To summarize the results of the expression analyses by RNA-seq and RT-qPCR, dsx-H and dsx-h appear to be regulated separately, as dsx-H and dsx-h showed contrasting expression patterns. The trend of high expression at P2 as well as dsx-H was observed in prospero and U3X, and the trend of gradually decreasing expression at W, P2, and P5 was observed in UXT-H, UXT-h, and sir2. Only dsx-h showed a tendency to increase expression at P5.
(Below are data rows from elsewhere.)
/-- The last two operations of either engine's value drop the bits above the width (42_bitwise_engine R132,
43_table_engine R155). -/
theorem SameBelow.masked_eq {p : ParamSet} (hp : p.Valid) {a b : Word} (h : SameBelow p.width.toNat a b) (x : Word) :
    (a ^^^ x) &&& p.mask = (b ^^^ x) &&& p.mask := by
  apply BitVec.eq_of_getLsbD_eq
  intro i _
  simp only [BitVec.getLsbD_and, BitVec.getLsbD_xor, hp.getLsbD_mask]
  by_cases hi : i < p.width.toNat
  · rw [h i hi]
  · simp [hi]

/-- The value of either engine, which reverses the register or not, reads it below the width alone. -/
theorem SameBelow.value_eq {p : ParamSet} (hp : p.Valid) {a b : Word} (h : SameBelow p.width.toNat a b) (c : Prop)
    [Decidable c] (x : Word) :
    ((if c then reverse a p.width.toNat else a) ^^^ x) &&& p.mask =
      ((if c then reverse b p.width.toNat else b) ^^^ x) &&& p.mask := by
  split
  · rw [h.reverse_eq hp.width_le]
  · exact h.masked_eq hp x

/-! ### The bitwise engine -/

theorem sameBelow_bwBit {p : ParamSet} (hp : p.Valid) {a b : Word} (h : SameBelow p.width.toNat a b) (bit : Bool) :
    SameBelow p.width.toNat (bwBit p a bit) (bwBit p b bit) := by
  have hpos := hp.width_pos
  have htop : a.getLsbD (p.width.toNat - 1) = b.getLsbD (p.width.toNat - 1) := h _ (by omega)
  intro i hi
  simp only [bwBit_eq hp, htop, BitVec.getLsbD_xor, BitVec.getLsbD_shiftLeft, h (i - 1) (by omega)]

theorem sameBelow_bwStep {p : ParamSet} (hp : p.Valid) {a b : Word} (h : SameBelow p.width.toNat a b) (byte : Byte) :
    SameBelow p.width.toNat (bwStep p a byte) (bwStep p b byte) := by
  unfold bwStep
  exact List.foldl_rel (r := SameBelow p.width.toNat) h fun _ _ _ _ hr => sameBelow_bwBit hp hr _

theorem sameBelow_bwRun {p : ParamSet} (hp : p.Valid) {a b : Word} (h : SameBelow p.width.toNat a b)
    (bytes : List Byte) : SameBelow p.width.toNat (bwRun p a bytes) (bwRun p b bytes) :=
  List.foldl_rel (r := SameBelow p.width.toNat) h fun byte _ _ _ hr => sameBelow_bwStep hp hr byte

/-! ### The table engine, where its step does not read the register whole -/

/-- A table is read at the low eight bits. -/
theorem SameBelow.tableAt_eq {x y : Word} (h : SameBelow 8 x y) (t : List Word) : tableAt t x = tableAt t y := by
  have hmod : (x &&& maskOf 8).toNat = (y &&& maskOf 8).toNat := by
    rw [toNat_and_maskOf x 8 (by decide), toNat_and_maskOf y 8 (by decide)]
    exact (sameBelow_iff 8 x y).1 h
  exact congrArg (fun i => t.getD i 0#64) hmod

/-- The step of a set that is not reflected and at least eight bits wide: the index is the register's top eight bits
below the width (43_table_engine R154). -/
theorem sameBelow_tbStep {p : ParamSet} (hrefin : p.refin = false) (hw : 8 ≤ p.width.toNat) {a b : Word}
    (h : SameBelow p.width.toNat a b) (t : List Word) (byte : Byte) :
    SameBelow p.width.toNat (tbStep p t a byte) (tbStep p t b byte) := by
  have hindex : SameBelow 8 (byte.setWidth 64 ^^^ (a >>> (p.width.toNat - 8)))
      (byte.setWidth 64 ^^^ (b >>> (p.width.toNat - 8))) := by
    intro i hi
    simp only [BitVec.getLsbD_xor, BitVec.getLsbD_ushiftRight, h (p.width.toNat - 8 + i) (by omega)]
  intro i hi
  simp only [tbStep, hrefin, Bool.false_eq_true, if_false, Nat.not_lt.2 hw, hindex.tableAt_eq,
    BitVec.getLsbD_xor, BitVec.getLsbD_shiftLeft, h (i - 8) (by omega)]

theorem sameBelow_tbRun {p : ParamSet} (hrefin : p.refin = false) (hw : 8 ≤ p.width.toNat) {a b : Word}
    (h : SameBelow p.width.toNat a b) (t : List Word) (bytes : List Byte) :
    SameBelow p.width.toNat (tbRun p t a bytes) (tbRun p t b bytes) :=
  List.foldl_rel (r := SameBelow p.width.toNat) h fun byte _ _ _ hr => sameBelow_tbStep hrefin hw hr t byte

/-! ### Contexts -/

theorem Context.AgreeBelow.refl (x : Context) : x.AgreeBelow x := ⟨rfl, rfl, rfl, rfl, rfl⟩

theorem Context.AgreeBelow.eq_but_reg {x y : Context} (h : x.AgreeBelow y) : y = { x with reg := y.reg } := by
  obtain ⟨hkind, hps, hstart, hslot, -⟩ := h
  rw [hkind, hps, hstart, hslot]

theorem Context.AgreeBelow.sameBelow {x y : Context} (h : x.AgreeBelow y) :
    SameBelow x.ps.width.toNat x.reg y.reg := by
  obtain ⟨-, hps, -, -, hreg⟩ := h
  exact (sameBelow_iff _ _ _).2 (by rw [hreg, hps])

theorem Context.AgreeBelow.setReg {x y : Context} (h : x.AgreeBelow y) {a b : Word}
    (hab : SameBelow x.ps.width.toNat a b) : Context.AgreeBelow { x with reg := a } { y with reg := b } := by
  obtain ⟨hkind, hps, hstart, hslot, -⟩ := h
  exact ⟨hkind, hps, hstart, hslot, hps ▸ (sameBelow_iff _ _ _).1 hab⟩

/-! ### Contexts that agree below the width are alike -/

theorem Context.AgreeBelow.alike_of_reg_eq {x y : Context} (h : x.AgreeBelow y) (s : State) (e : x.reg = y.reg) :
    x.Alike Context.AgreeBelow s y := by
  have hxy : y = x := h.eq_but_reg.trans (by rw [← e])
  exact hxy ▸ Context.Alike.refl Context.AgreeBelow.refl s y

theorem Context.AgreeBelow.ctxValue_eq {x y : Context} (h : x.AgreeBelow y) (hp : x.ps.Valid) :
    ctxValue y = ctxValue x := by
  have hsame := h.sameBelow
  rw [h.eq_but_reg]
  unfold ctxValue
  cases x.kind with
  | none => rfl
  | bitwise => exact (hsame.value_eq hp _ _).symm
  | table => exact (hsame.value_eq hp _ _).symm

theorem Context.AgreeBelow.alike_of_run {x y : Context} (h : x.AgreeBelow y) (s : State) (hp : x.ps.Valid)
    (hrun : ∀ bytes, SameBelow x.ps.width.toNat (runReg s x bytes) (runReg s y bytes)) :
    x.Alike Context.AgreeBelow s y :=
  ⟨h.eq_but_reg, h.ctxValue_eq hp, h, fun bytes => h.setReg (hrun bytes)⟩

theorem Context.AgreeBelow.run_bitwise {x y : Context} (h : x.AgreeBelow y) (s : State) (hp : x.ps.Valid)
    (hk : x.kind = .bitwise) (bytes : List Byte) :
    SameBelow x.ps.width.toNat (runReg s x bytes) (runReg s y bytes) := by
  rw [h.eq_but_reg]
  simp only [runReg, hk]
  exact sameBelow_bwRun hp h.sameBelow bytes

theorem Context.AgreeBelow.run_wide_table {x y : Context} (h : x.AgreeBelow y) (s : State) (hk : x.kind = .table)
    (hrefin : x.ps.refin = false) (hw : 8 ≤ x.ps.width.toNat) (bytes : List Byte) :
    SameBelow x.ps.width.toNat (runReg s x bytes) (runReg s y bytes) := by
  rw [h.eq_but_reg]
  simp only [runReg, hk]
  exact sameBelow_tbRun hrefin hw h.sameBelow _ bytes

/-- Registers that agree below the width and fit it are equal: the case of a table step that reads the whole register
(43_table_engine R154). -/
theorem SameBelow.eq_of_fits {w : Nat} {a b : Word} (h : SameBelow w a b) (ha : a.toNat < 2 ^ w)
    (hb : b.toNat < 2 ^ w) : a = b := by
  apply BitVec.eq_of_toNat_eq
  rw [← Nat.mod_eq_of_lt ha, ← Nat.mod_eq_of_lt hb]
  exact (sameBelow_iff w a b).1 h

/-- A good context cannot be told from another that agrees with it below the width: both are unbound, or neither engine
reads the bits above, or the table engine reads the whole register and the two hold the same (10_state R39). -/
theorem Context.AgreeBelow.alike {s : State} {x y : Context} (h : x.AgreeBelow y) (hx : x.Ok s.slots)
    (hy : y.Ok s.slots) : x.Alike Context.AgreeBelow s y := by
  obtain ⟨hkind, hps, -⟩ := id h
  unfold Context.Ok at hx hy
  rw [← hkind] at hy
  cases hk : x.kind with
  | none =>
    simp only [hk] at hx hy
    exact h.alike_of_reg_eq s (by rw [hx, hy])
  | bitwise =>
    simp only [hk] at hx
    exact h.alike_of_run s hx.1 (h.run_bitwise s hx.1 hk)
  | table =>
    simp only [hk] at hx hy
    obtain ⟨hp, -, hfits, -⟩ := hx
    obtain ⟨-, -, hfits', -⟩ := hy
    by_cases hwhole : x.ps.refin = true ∨ x.ps.width.toNat < 8
    · have hyreg : y.reg.toNat < 2 ^ x.ps.width.toNat := by
        rw [hps] at hwhole ⊢
        exact hfits' hwhole
      exact h.alike_of_reg_eq s (h.sameBelow.eq_of_fits (hfits hwhole) hyreg)
    · obtain ⟨hrefin, hw⟩ := not_or.1 hwhole
      exact h.alike_of_run s hp (h.run_wide_table s hk (Bool.eq_false_iff.2 hrefin) (Nat.not_lt.1 hw))

/-- The contexts of two states that meet the invariant and agree below the widths are alike. -/
theorem State.AgreeBelow.alike {s t : State} (hs : s.BlockInv) (ht : t.BlockInv) (h : s.AgreeBelow t) :
    List.Forall₂ (Context.Alike Context.AgreeBelow s) s.ctx t.ctx := by
  obtain ⟨hrest, hctx⟩ := h
  have hslots : t.slots = s.slots := by rw [hrest]
  refine List.forall₂_of_length_eq_of_get hctx.length_eq fun i hi hi' => ?_
  have hx : (s.ctx.get ⟨i, hi⟩).Ok s.slots := hs.ctx_ok _ (List.get_mem _ _)
  have hy : (t.ctx.get ⟨i, hi'⟩).Ok s.slots := hslots ▸ ht.ctx_ok _ (List.get_mem _ _)
  exact (hctx.get hi hi').alike hx hy

/-- Settles O42: contexts that agree below the widths are alike, so every command does the same in both states. -/
theorem highRegisterBitsUnobservable : Obligations.HighRegisterBitsUnobservable := by
  intro i s t hs ht h
  have hrest : t = s.withCtx t.ctx s.responses := h.1
  obtain ⟨s', t', hexec, hexec', r, l, hresp, hctx, rfl⟩ :=
    exec_sameAnswer s.responses Context.AgreeBelow.refl (h.alike hs ht) i
  rw [← hrest, ← hresp] at hexec'
  exact ⟨s', s'.withCtx l s'.responses, hexec, hexec', rfl, rfl, hctx⟩

end Sys2Proof.Machine

/-! The input memory between and during commands (20_memory R61, R67, R68): what a host's write does to it, what a
command leaves of it, and which bytes a run that other agents race reads. -/

namespace Sys2Proof.Machine

/-! ### Commands leave the input memory -/

/-- No command writes the input memory, the number of contexts, or what the host still has to do (20_memory R61,
70_reset R242). -/
theorem Effect.imem_nctx_pending {i : Instr} {s t : State} (h : Effect i s t) :
    t.imem = s.imem ∧ t.ctx.length = s.ctx.length ∧ t.pending = s.pending := by
  cases h with
  | bwBinds | tbHits | tbBuilds | unbinds | resets | feedsByte | feedsRun => exact ⟨rfl, List.length_set, rfl⟩
  | failed | reads | stages | clears | commits => exact ⟨rfl, rfl, rfl⟩

/-- Settles O39: none of the effects of a command writes any of these fields. -/
theorem noCommandWritesInputMemory : Obligations.NoCommandWritesInputMemory := by
  intro i s t h
  have he := effect_of_exec h
  obtain ⟨himem, hnctx, hpending⟩ := he.imem_nctx_pending
  obtain ⟨hbytes, hracing⟩ := he.imemBytes_racing
  exact ⟨fun a => by rw [himem], himem, hbytes, hnctx, he.slots_length_keepsValid.1, hpending, hracing⟩

/-! ### One step, by the host's next action -/

theorem step_of_idle {s : State} (h : s.pending = []) : step s = .next s := by
  simp only [step, performNext, h]

theorem step_of_writeInput {s : State} {a : Nat} {b : Byte} {rest : List HostAction}
    (h : s.pending = .writeInput a b :: rest) : step s = hostWrite a b { s with pending := rest } := by
  simp only [step, performNext, h]

/-- A step on a word that decodes, other agents writing inside the input memory: the command between its start and its
end (30_encoding R88, 20_memory R67). -/
theorem step_of_issue {s : State} {t : Transaction} {ws : List Host.Cell} {rest : List HostAction} {i : Instr}
    (h : s.pending = .issue t ws :: rest) (hi : decode t = .ok i) (hws : ∀ w ∈ ws, w.1 < s.imemBytes) :
    step s = finishCommand (exec i (beginCommand ws rest s)) := by
  simp only [step, performNext, h, runCommand, (s.outsideInput_eq_none ws).2 hws, runDecoded, hi]

/-! ### A host's write -/

theorem hostWrite_of_lt {s : State} {a : Nat} (b : Byte) (h : a < s.imemBytes) :
    hostWrite a b s = .next { s with imem := s.imem.write a b } := if_pos h

theorem hostWrite_of_ge {s : State} {a : Nat} (b : Byte) (h : s.imemBytes ≤ a) :
    hostWrite a b s = .fault (.noSuchInputByte a) := if_neg (Nat.not_lt.2 h)

/-- A host's write of an input byte takes one step (70_reset R242). -/
theorem step_of_writeInput_of_lt {s : State} {a : Nat} {b : Byte} {rest : List HostAction}
    (h : s.pending = .writeInput a b :: rest) (ha : a < s.imemBytes) :
    step s = .next { s with pending := rest, imem := s.imem.write a b } :=
  (step_of_writeInput h).trans (hostWrite_of_lt b ha)

/-- Settles O8: the three clauses are the step on no action and on a write at and beyond the input memory's size. -/
theorem hostActionsOnInputMemory : Obligations.HostActionsOnInputMemory := by
  refine ⟨fun s => step_of_idle, fun s a b rest h ha hwf => ?_, fun s a b rest h ha => ?_⟩
  · exact ⟨_, step_of_writeInput_of_lt h ha, rfl, Memory.wf_write s.imem a b hwf, Memory.read_write_same s.imem a b hwf,
      fun c hc => Memory.read_write_other s.imem a c b hc⟩
  · exact (step_of_writeInput h).trans (hostWrite_of_ge b ha)

/-! ### A run that other agents race -/

theorem Memory.read_write {m : Memory} (h : Memory.wf m = true) (a c : Nat) (b : Byte) :
    (m.write a b).read c = if c = a then b else m.read c := by
  split
  next hc => rw [hc, Memory.read_write_same m a b h]
  next hc => exact Memory.read_write_other m a c b hc

theorem decode_encode_updateBlock (c : BitVec 8) (off len : Word) :
    decode (encode (.updateBlock c off len)) = .ok (.updateBlock c off len) := by
  have hrow : decode (encode (.updateBlock c off len)) = .ok (Opcode.updateBlock.operands _) :=
    decode_cmdWord .updateBlock c 0#8 off len nofun (fun _ => rfl) nofun
  rw [hrow, Opcode.operands, ctxField_cmdWord]

/-- `UPDATE_BLOCK` on a bound context, for a run inside the input memory: each byte it feeds is the memory's, or one
that another agent writes there meanwhile (44_context_commands R185, 20_memory R68). -/
theorem exec_updateBlock_of_bound {s : State} {c : BitVec 8} {off len : Word} {x : Context}
    (hx : s.ctx[c.toNat]? = some x) (hk : x.kind ≠ .none) (hrange : off.toNat + len.toNat ≤ s.imemBytes) :
    ∃ (bytes : List Byte) (d : Nat), bytes.length = len.toNat ∧
      (∀ (k : Nat) (y : Byte), bytes[k]? = some y →
        y = s.imem.read (off.toNat + k) ∨ (off.toNat + k, y) ∈ s.racing) ∧
      exec (.updateBlock c off len) s =
        .next (State.answer { s with ctx := s.ctx.set c.toNat { x with reg := runReg s x bytes }, draws := d }
          0#8 0#64 0#64) := by
  have hc := s.lt_of_getElem? c.toNat x hx
  have hat := s.ctxAt_of_getElem? c.toNat x hx
  obtain ⟨bytes, d, hlen, hbytes, hrun⟩ := feedRun_spec c.toNat len.toNat off.toNat s hc
  rw [hat] at hrun
  refine ⟨bytes, d, hlen, fun k y hy => ?_, ?_⟩
  · obtain ⟨hlt, rfl⟩ := List.getElem?_eq_some_iff.1 hy
    exact hbytes k hlt
  · rw [exec, execUpdateBlock, onBound_of_bound c s _ hc (hat ▸ hk), if_neg (Nat.not_lt.2 hrange), hrun,
      respondOk_eq_answer]

/-- Settles O23: the command starts from the memory that the host's write left, and a byte of its run is that
memory's or one of `ws`. -/
theorem hostWriteIsSeenRacedByteIsADraw : Obligations.HostWriteIsSeenRacedByteIsADraw := by
  intro s a b c off len ws rest x hp hx hk ha hws hrange hwf
  have hwrite := step_of_writeInput_of_lt hp ha
  set s1 : State :=
    { s with pending := .issue (encode (.updateBlock c off len)) ws :: rest, imem := s.imem.write a b }
  have hissue : step s1 = finishCommand (exec (.updateBlock c off len) (beginCommand ws rest s1)) :=
    step_of_issue rfl (decode_encode_updateBlock c off len) hws
  obtain ⟨bytes, d, hlen, hbytes, hexec⟩ :=
    exec_updateBlock_of_bound (s := beginCommand ws rest s1) hx hk hrange
  refine ⟨s1, bytes, d, hwrite, hlen, fun k y hy => ?_, ?_⟩
  · rw [← Memory.read_write hwf]
    exact hbytes k y hy
  · rw [hissue, hexec]
    rfl

end Sys2Proof.Machine

/-! Encoding (30_encoding R81 to R88): the words that each row of the opcode table admits, in the decoder's fields, as
match and mask and as numbers; the encoder and the decoder undo each other. -/

namespace Sys2Proof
Expression and functional roles of dsx-h and three isoforms of dsx
It is important to clarify the functional roles of dsx-H and dsx-h in the evolution of mimicry supergene. Although the involvement of dsx-H in the formation of mimetic traits has been shown, the function of dsx-h has been unclear (19, 21, 29). The hindwing patterns of non-mimetic females and males are almost the same in the bright field, but there are minute differences when observed under the UV irradiation. In non-mimetic females, the innermost and second innermost pale-yellow spots do not fluoresce, whereas in males the innermost one fluoresces slightly and the second one fluoresces completely (see Nontreated in Fig. 2, A and B). We injected siRNA of the target gene (i.e., dsx in this case) into the hindwing immediately after pupation (Day 0 of pupation: P0) and performed electroporation to cover most of the hindwing, which induces RNAi only in the target area (22, 23). When dsx was knocked down in non-mimetic females (hh), the second pale-yellow spot fluoresced, showing a similar pattern to males (Figs. 2A and S2). In males, however, there was no clear change after knockdown (Figs. 2B and S2), indicating that dsx-h maintains its original function of sexual differentiation in the hindwing as well as the mimetic pattern formation.
In addition, dsx has three female isoforms (F1, F2, F3) both in dsx-H and dsx-h, and one isoform in dsx-H and dsx-h in males (20, 21). To investigate the function of the three isoforms in females, we performed expression analysis by RNA-seq and knockdown experiment by RNAi. There was no significant difference in the expression levels of F1, F2, and F3, but F3 showed relatively higher expression levels (Figs. 2C and S3). RNAi by in vivo electroporation showed that only the F3-specific knockdown of dsx-H changed the mimetic pattern to the similar of the non-mimetic pattern (Figs. 2, D–F and S4): red spots became smaller, and the non-mimetic specific pale-yellow spots appeared (Figs. 2F and S4). In the RNAi experiment, we confirmed that only the target isoform was down-regulated by RT-qPCR (Fig. 2, G–I). These results indicate that only isoform 3 of dsx-H has an important function in the formation of mimetic traits.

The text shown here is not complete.